▶ [Required action] Restate verbatim the span of lines below between the line with "if x < a then" and the line with "changes nothing. -/", including those two lines, and only that span.

++++++++++

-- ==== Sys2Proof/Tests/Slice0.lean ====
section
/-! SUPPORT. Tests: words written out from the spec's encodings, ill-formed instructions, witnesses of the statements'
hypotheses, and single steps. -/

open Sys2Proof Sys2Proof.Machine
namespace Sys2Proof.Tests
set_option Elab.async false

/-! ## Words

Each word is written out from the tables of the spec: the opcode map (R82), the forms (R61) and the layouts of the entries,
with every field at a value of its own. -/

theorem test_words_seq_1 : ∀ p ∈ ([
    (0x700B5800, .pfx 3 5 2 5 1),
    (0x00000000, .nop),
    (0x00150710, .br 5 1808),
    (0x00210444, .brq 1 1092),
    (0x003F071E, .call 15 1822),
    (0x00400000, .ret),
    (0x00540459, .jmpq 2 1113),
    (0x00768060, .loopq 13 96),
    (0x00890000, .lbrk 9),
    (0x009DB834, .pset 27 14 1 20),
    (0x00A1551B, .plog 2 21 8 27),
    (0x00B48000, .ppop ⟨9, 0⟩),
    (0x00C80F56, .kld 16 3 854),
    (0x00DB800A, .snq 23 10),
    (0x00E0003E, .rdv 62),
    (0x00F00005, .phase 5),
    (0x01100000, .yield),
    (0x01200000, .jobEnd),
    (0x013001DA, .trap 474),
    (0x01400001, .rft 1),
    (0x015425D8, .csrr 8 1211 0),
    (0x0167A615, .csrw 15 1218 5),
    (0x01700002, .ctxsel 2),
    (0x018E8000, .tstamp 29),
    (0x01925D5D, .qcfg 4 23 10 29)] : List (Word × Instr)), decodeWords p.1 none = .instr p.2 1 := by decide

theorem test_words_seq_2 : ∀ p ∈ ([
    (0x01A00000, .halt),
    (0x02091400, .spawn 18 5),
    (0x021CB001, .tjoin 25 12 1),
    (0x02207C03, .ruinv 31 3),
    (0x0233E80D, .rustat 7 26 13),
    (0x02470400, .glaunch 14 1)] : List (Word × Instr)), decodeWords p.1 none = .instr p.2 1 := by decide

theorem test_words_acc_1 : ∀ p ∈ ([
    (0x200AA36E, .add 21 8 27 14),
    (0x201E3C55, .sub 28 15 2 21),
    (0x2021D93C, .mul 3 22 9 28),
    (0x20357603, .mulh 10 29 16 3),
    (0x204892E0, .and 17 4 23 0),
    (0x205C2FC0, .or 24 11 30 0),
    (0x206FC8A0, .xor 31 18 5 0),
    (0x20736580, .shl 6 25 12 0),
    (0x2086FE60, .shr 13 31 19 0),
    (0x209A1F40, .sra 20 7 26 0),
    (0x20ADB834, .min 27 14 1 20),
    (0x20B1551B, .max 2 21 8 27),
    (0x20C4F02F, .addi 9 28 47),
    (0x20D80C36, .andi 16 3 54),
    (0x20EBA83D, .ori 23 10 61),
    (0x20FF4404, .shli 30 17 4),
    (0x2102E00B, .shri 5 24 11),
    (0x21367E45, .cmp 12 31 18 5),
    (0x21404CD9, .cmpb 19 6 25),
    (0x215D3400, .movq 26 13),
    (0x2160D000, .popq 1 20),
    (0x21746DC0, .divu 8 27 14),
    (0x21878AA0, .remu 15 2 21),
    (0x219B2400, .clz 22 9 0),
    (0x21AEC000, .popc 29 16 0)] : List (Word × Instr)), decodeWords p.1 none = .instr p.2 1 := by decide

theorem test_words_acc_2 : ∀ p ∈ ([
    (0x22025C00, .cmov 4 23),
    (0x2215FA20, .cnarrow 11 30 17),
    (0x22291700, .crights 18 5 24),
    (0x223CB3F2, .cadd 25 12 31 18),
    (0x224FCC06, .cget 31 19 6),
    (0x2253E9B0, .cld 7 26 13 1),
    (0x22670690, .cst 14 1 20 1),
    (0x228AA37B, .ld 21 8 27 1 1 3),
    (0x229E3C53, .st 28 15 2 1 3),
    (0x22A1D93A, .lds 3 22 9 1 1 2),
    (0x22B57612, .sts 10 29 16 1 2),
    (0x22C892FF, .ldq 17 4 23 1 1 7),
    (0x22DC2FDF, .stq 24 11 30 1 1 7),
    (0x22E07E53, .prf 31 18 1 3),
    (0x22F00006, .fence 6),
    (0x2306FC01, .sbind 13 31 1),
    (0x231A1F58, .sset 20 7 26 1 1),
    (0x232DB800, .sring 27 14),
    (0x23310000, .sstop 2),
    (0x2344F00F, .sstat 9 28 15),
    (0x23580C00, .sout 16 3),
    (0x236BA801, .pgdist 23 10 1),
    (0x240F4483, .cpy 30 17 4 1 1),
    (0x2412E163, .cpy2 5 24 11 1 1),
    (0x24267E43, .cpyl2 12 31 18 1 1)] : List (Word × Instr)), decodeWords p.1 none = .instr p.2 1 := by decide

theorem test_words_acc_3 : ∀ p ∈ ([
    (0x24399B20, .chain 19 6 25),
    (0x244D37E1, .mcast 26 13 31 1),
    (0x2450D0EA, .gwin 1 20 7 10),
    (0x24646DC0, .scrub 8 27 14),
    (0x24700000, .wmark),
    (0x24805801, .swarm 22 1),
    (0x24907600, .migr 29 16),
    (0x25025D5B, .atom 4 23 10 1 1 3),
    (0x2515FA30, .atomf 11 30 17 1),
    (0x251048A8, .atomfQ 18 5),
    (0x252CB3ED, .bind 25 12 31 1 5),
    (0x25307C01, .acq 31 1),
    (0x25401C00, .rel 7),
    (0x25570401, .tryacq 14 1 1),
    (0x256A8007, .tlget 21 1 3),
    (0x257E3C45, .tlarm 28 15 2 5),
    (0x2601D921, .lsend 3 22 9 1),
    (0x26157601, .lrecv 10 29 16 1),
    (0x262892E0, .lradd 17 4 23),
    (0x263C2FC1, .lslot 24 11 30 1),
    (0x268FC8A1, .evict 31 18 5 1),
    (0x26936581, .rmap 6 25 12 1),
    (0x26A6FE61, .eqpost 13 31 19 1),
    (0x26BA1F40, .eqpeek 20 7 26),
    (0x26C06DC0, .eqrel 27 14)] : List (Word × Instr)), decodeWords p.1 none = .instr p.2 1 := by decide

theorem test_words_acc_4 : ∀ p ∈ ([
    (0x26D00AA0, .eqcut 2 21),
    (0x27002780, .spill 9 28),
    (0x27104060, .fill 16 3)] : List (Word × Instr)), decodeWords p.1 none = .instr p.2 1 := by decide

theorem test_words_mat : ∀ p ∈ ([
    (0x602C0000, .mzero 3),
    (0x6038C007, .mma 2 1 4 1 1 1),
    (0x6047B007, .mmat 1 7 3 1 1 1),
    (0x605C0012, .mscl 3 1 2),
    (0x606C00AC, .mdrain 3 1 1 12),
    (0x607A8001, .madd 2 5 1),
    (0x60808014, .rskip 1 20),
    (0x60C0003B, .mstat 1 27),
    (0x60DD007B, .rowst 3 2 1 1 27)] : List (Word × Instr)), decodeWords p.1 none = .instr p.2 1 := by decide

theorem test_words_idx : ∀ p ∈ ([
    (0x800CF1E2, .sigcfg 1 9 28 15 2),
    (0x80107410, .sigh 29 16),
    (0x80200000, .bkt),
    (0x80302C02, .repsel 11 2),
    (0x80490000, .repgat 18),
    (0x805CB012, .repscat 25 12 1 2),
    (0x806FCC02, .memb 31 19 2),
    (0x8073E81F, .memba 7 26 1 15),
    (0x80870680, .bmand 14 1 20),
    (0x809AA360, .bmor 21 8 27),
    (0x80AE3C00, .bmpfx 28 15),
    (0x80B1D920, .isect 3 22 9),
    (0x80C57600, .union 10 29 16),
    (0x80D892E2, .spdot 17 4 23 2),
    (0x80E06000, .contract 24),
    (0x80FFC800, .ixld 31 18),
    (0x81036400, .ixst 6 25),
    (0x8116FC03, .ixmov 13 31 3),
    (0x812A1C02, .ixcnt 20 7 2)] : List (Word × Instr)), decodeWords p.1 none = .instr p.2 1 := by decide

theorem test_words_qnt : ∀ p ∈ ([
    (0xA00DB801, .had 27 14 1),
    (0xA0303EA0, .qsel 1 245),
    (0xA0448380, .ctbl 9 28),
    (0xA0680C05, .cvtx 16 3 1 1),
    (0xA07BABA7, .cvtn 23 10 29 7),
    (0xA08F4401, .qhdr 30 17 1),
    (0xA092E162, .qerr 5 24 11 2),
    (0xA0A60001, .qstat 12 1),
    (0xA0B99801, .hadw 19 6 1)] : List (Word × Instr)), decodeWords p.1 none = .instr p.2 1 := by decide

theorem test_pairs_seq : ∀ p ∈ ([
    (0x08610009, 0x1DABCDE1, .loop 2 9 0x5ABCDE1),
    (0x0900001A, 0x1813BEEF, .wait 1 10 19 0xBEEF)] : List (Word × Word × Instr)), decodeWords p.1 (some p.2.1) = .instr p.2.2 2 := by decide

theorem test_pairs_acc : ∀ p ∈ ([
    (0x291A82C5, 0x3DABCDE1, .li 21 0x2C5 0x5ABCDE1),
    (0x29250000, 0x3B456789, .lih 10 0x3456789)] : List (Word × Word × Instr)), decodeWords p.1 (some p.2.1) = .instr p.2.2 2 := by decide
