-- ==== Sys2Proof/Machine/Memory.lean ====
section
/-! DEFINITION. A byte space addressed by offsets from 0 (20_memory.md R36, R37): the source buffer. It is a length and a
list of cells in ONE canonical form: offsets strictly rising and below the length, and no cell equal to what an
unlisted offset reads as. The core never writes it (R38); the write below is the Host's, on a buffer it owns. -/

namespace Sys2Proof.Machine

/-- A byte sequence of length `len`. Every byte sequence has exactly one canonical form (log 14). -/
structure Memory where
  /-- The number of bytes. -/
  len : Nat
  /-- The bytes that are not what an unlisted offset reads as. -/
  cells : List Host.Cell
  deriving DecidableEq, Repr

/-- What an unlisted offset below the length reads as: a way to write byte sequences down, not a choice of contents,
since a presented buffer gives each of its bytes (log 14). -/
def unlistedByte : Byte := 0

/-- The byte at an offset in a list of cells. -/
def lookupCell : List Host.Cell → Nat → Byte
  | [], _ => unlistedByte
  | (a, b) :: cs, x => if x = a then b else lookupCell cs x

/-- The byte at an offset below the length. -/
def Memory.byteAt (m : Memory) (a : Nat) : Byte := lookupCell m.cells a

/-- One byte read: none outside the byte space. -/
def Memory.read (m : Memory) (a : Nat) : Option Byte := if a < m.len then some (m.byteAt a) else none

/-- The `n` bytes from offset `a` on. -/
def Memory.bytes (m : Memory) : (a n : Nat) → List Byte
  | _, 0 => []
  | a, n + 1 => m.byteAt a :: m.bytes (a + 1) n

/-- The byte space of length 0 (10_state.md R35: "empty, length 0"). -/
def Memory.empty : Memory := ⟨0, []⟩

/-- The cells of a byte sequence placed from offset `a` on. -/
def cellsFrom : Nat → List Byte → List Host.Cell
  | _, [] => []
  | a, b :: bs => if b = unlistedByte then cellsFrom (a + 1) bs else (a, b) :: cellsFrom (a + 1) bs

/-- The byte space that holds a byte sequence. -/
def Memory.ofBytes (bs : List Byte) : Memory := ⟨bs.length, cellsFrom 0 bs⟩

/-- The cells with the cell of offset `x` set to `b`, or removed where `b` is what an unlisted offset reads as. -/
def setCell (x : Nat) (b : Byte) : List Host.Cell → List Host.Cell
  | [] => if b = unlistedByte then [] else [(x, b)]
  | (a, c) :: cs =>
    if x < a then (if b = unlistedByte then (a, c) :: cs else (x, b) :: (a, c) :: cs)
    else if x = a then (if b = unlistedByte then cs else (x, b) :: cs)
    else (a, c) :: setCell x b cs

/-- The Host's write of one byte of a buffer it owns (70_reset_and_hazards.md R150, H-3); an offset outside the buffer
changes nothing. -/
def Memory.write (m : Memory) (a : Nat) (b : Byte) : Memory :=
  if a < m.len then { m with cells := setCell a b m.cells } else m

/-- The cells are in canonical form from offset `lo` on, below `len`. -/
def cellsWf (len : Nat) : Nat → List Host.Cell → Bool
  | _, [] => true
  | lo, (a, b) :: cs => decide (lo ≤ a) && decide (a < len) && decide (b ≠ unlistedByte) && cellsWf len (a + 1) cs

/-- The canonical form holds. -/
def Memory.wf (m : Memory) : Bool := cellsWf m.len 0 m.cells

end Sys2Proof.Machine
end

++++++++++

▶ [Written solution]
    if x < a then (if b = unlistedByte then (a, c) :: cs else (x, b) :: (a, c) :: cs)
    else if x = a then (if b = unlistedByte then cs else (x, b) :: cs)
    else (a, c) :: setCell x b cs

/-- The Host's write of one byte of a buffer it owns (70_reset_and_hazards.md R150, H-3); an offset outside the buffer
changes nothing. -/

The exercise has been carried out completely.